▶ _What you need to do_
For every line in the records that has the word "mulhsu", make a copy.

▶ _Records supplied_
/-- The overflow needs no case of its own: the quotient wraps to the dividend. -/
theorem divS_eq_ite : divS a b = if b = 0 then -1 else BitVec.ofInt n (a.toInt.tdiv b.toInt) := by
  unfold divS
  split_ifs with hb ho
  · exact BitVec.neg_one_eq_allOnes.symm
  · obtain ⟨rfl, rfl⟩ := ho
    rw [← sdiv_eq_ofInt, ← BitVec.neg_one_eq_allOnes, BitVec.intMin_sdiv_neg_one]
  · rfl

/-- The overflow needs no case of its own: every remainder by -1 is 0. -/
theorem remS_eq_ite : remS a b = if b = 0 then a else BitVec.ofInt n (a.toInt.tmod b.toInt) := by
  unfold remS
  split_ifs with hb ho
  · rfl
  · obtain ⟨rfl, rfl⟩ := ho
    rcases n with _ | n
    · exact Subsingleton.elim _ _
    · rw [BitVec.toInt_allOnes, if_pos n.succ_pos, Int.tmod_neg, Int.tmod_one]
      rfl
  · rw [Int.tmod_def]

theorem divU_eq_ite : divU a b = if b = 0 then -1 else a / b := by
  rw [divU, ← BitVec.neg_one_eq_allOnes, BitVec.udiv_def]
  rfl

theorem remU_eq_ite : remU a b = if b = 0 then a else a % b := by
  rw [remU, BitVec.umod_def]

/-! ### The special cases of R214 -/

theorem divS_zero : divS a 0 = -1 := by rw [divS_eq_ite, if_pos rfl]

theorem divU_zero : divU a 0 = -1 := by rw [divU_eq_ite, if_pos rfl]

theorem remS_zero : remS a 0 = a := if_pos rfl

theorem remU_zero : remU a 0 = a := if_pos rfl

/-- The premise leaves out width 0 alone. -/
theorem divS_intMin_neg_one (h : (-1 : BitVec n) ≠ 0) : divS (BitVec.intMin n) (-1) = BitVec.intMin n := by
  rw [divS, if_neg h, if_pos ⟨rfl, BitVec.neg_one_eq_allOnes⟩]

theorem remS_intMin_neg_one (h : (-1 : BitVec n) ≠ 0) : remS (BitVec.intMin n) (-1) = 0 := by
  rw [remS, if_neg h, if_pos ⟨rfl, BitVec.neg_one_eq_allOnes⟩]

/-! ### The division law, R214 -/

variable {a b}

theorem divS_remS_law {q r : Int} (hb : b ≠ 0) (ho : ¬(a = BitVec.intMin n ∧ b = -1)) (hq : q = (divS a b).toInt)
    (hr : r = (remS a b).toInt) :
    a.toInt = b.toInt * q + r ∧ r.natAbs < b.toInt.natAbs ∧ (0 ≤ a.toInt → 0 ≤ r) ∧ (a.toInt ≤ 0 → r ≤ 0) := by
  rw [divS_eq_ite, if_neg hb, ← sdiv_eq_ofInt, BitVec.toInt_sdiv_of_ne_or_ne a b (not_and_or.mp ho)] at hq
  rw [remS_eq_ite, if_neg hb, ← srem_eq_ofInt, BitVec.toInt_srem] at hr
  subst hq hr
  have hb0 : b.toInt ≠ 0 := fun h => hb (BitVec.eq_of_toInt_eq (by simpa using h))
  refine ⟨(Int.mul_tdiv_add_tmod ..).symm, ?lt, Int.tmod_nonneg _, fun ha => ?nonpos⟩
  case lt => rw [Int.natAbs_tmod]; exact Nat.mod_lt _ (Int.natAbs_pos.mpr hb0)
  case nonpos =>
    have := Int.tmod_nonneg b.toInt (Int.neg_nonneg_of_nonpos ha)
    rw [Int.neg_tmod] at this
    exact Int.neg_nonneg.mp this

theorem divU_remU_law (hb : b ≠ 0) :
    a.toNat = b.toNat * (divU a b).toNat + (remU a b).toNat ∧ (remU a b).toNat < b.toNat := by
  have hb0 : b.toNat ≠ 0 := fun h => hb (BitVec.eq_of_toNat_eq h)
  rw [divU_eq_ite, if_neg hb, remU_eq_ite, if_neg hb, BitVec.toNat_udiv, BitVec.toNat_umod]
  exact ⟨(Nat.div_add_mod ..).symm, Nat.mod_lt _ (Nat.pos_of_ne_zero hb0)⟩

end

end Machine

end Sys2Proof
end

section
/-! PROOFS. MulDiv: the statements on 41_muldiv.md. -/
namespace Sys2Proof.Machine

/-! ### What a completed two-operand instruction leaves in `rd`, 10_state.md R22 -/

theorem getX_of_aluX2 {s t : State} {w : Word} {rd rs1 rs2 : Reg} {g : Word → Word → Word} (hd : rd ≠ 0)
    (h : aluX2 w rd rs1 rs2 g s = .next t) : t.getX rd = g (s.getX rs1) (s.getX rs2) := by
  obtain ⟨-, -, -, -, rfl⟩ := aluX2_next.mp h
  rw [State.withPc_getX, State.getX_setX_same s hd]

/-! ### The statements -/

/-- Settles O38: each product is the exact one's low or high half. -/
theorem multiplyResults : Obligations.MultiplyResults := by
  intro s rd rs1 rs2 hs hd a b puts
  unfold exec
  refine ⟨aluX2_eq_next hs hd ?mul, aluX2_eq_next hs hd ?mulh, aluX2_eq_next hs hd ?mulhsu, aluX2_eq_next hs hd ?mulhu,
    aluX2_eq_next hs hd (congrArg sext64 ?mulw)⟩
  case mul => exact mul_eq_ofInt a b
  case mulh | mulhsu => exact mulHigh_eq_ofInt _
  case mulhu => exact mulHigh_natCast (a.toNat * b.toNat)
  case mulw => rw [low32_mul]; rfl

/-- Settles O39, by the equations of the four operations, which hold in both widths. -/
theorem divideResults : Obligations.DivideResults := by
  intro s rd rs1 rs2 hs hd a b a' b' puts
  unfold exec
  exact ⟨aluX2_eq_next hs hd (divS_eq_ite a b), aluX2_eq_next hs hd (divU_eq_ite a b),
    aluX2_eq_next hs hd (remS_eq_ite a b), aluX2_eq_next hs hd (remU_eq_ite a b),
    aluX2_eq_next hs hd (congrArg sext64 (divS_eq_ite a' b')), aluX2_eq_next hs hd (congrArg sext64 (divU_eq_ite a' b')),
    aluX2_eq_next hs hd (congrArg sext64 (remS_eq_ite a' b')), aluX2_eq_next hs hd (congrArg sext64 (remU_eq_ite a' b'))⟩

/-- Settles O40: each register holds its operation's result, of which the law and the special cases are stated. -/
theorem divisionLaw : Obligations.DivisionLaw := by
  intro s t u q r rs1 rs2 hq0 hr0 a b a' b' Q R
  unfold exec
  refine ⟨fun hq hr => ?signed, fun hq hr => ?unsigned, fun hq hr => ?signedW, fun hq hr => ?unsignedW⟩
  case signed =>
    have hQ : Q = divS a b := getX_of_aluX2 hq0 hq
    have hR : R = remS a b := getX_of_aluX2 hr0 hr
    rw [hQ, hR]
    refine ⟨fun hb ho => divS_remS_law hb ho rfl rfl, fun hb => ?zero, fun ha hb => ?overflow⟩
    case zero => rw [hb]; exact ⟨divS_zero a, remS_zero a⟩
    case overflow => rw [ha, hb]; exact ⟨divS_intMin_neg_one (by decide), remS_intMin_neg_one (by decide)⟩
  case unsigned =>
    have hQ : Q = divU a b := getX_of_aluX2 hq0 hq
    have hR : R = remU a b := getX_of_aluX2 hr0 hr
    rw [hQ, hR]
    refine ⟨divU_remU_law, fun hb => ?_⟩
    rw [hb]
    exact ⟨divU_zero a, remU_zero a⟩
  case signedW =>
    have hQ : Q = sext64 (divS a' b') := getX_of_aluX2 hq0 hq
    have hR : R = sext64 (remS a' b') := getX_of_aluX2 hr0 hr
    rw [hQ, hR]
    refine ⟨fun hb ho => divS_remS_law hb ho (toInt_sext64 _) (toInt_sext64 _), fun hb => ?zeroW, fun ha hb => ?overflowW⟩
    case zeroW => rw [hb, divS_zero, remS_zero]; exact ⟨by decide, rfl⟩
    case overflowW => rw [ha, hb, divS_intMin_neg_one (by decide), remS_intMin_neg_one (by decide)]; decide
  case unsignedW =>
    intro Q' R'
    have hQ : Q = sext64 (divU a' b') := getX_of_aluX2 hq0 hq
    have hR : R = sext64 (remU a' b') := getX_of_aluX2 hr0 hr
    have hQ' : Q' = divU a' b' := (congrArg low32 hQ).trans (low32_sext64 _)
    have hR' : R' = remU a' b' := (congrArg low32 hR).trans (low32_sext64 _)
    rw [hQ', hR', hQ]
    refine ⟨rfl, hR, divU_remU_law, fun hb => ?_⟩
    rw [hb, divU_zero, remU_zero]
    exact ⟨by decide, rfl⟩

▶ _Response_
  refine ⟨aluX2_eq_next hs hd ?mul, aluX2_eq_next hs hd ?mulh, aluX2_eq_next hs hd ?mulhsu, aluX2_eq_next hs hd ?mulhu,
  case mulh | mulhsu => exact mulHigh_eq_ofInt _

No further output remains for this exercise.